Второй том «Записок. Рисунков. Воспоминаний» – истинное сокровище (авторы книги – возглавляющая маленькое, но гордое издательство «Барбарис» Ирина Тарханова и Антонина Марочкина перелопатили тонну архивных материалов и совершили чудо) – похож на мозаику, из которой выбиты нескольких частей. Повествование, по большей части плавное, вдруг совершает кувырок через голову, или скачок сквозь (через) время – и кусочек времени, один или несколько осколков, из которых складывается слово «вечность», пропадают бесследно. «Мне трудно что я с минутами, меня они страшно запутали» (Введенский). Без этих осколков уже не собрать целое, трагическая эпоха все равно прорывается сквозь разноцветие ровных строчек, хотя жизнь была – длинная, наполненная встречами, любовями и друзьями («Долгие годы мы жили почти в нищете, без крова, без работы, без денег, но всегда были друзья, и чем дольше, тем их у меня больше…»).

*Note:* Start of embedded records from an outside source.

-- ==== Sys2Proof/Syntax.lean ====
section
/-! DEFINITION. The instruction syntax: one constructor per row of spec/opcode_table.json.
A row with an encoding has the operand fields of that encoding (R46 to R72) as arguments; `p` is the not-ready
policy of R13.  A row without an encoding is an event of the machine (an action of a unit, a queue, the host or
the network): its arguments name the unit it happens at and the data the outside supplies. -/

namespace Sys2Proof

/-- R13: the four not-ready policies, in the order of their codes. -/
inductive Policy where
  | rt | fl | yd | br
deriving DecidableEq, Repr

/-- R13: the policy a 2-bit field names. -/
def Policy.ofBits (p : BitVec 2) : Policy :=
  match p.toNat with
  | 0 => .rt
  | 1 => .fl
  | 2 => .yd
  | _ => .br

/-- R13: the 2-bit code of a policy. -/
def Policy.bits : Policy → BitVec 2
  | .rt => 0#2
  | .fl => 1#2
  | .yd => 2#2
  | .br => 3#2

/-- R446, R447: what a configuration image says. Every setting of the module lives in such an image; the spec gives no
layout for its body. The settings here are those that no other event writes: minimum versions (kind less 1, version),
revoked keys, entries of HRT (R228), apertures (16 × endpoint + index, and two doublewords, R423), and the event masks of
the fields' trace units (R434). (Log: DESIGN CHOICE 53) -/
structure ImageConfig where
  minVersions : List (Nat × Nat) := []
  revoked : List Nat := []
  hrt : List (Nat × Nat) := []
  apertures : List (Nat × Word × Word) := []
  traceMasks : List (Nat × Nat) := []
deriving DecidableEq, Repr

/-- R322: a partner's entry of a collective as its device announces it: device, context, field, queue, minor, its words
`ox0` to `ox2`, and the elements of its source. -/
structure Partner where
  dev : Nat
  ctx : Nat
  field : Nat
  queue : Nat
  form : Nat
  ox0 : BitVec 32
  ox1 : BitVec 32
  ox2 : BitVec 32
  src : List Nat
deriving DecidableEq, Repr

Мы, сегодняшние, знаем больше, чем – молодые, счастливые – они. Как бы хотелось увидеть мир их глазами. «Записки. Рисунки. Воспоминания» словно по волшебству дают такую возможность. «Кругом возможно Бог» - написал Александр Введенский. Возможно. И, наверное, Алиса Порет все-таки была настоящей волшебницей. Хоть и, скорее всего, не верила в волшебство.

«Я родилась на Путиловском заводе «в колыбели Революции). 15-го апреля в пасхальную ночь звонили во все колокола, и повивальная бабка сказала маме – “счастливая будет у тебя дочка – день-то какой хороший светлое Христово Воскресенье”…»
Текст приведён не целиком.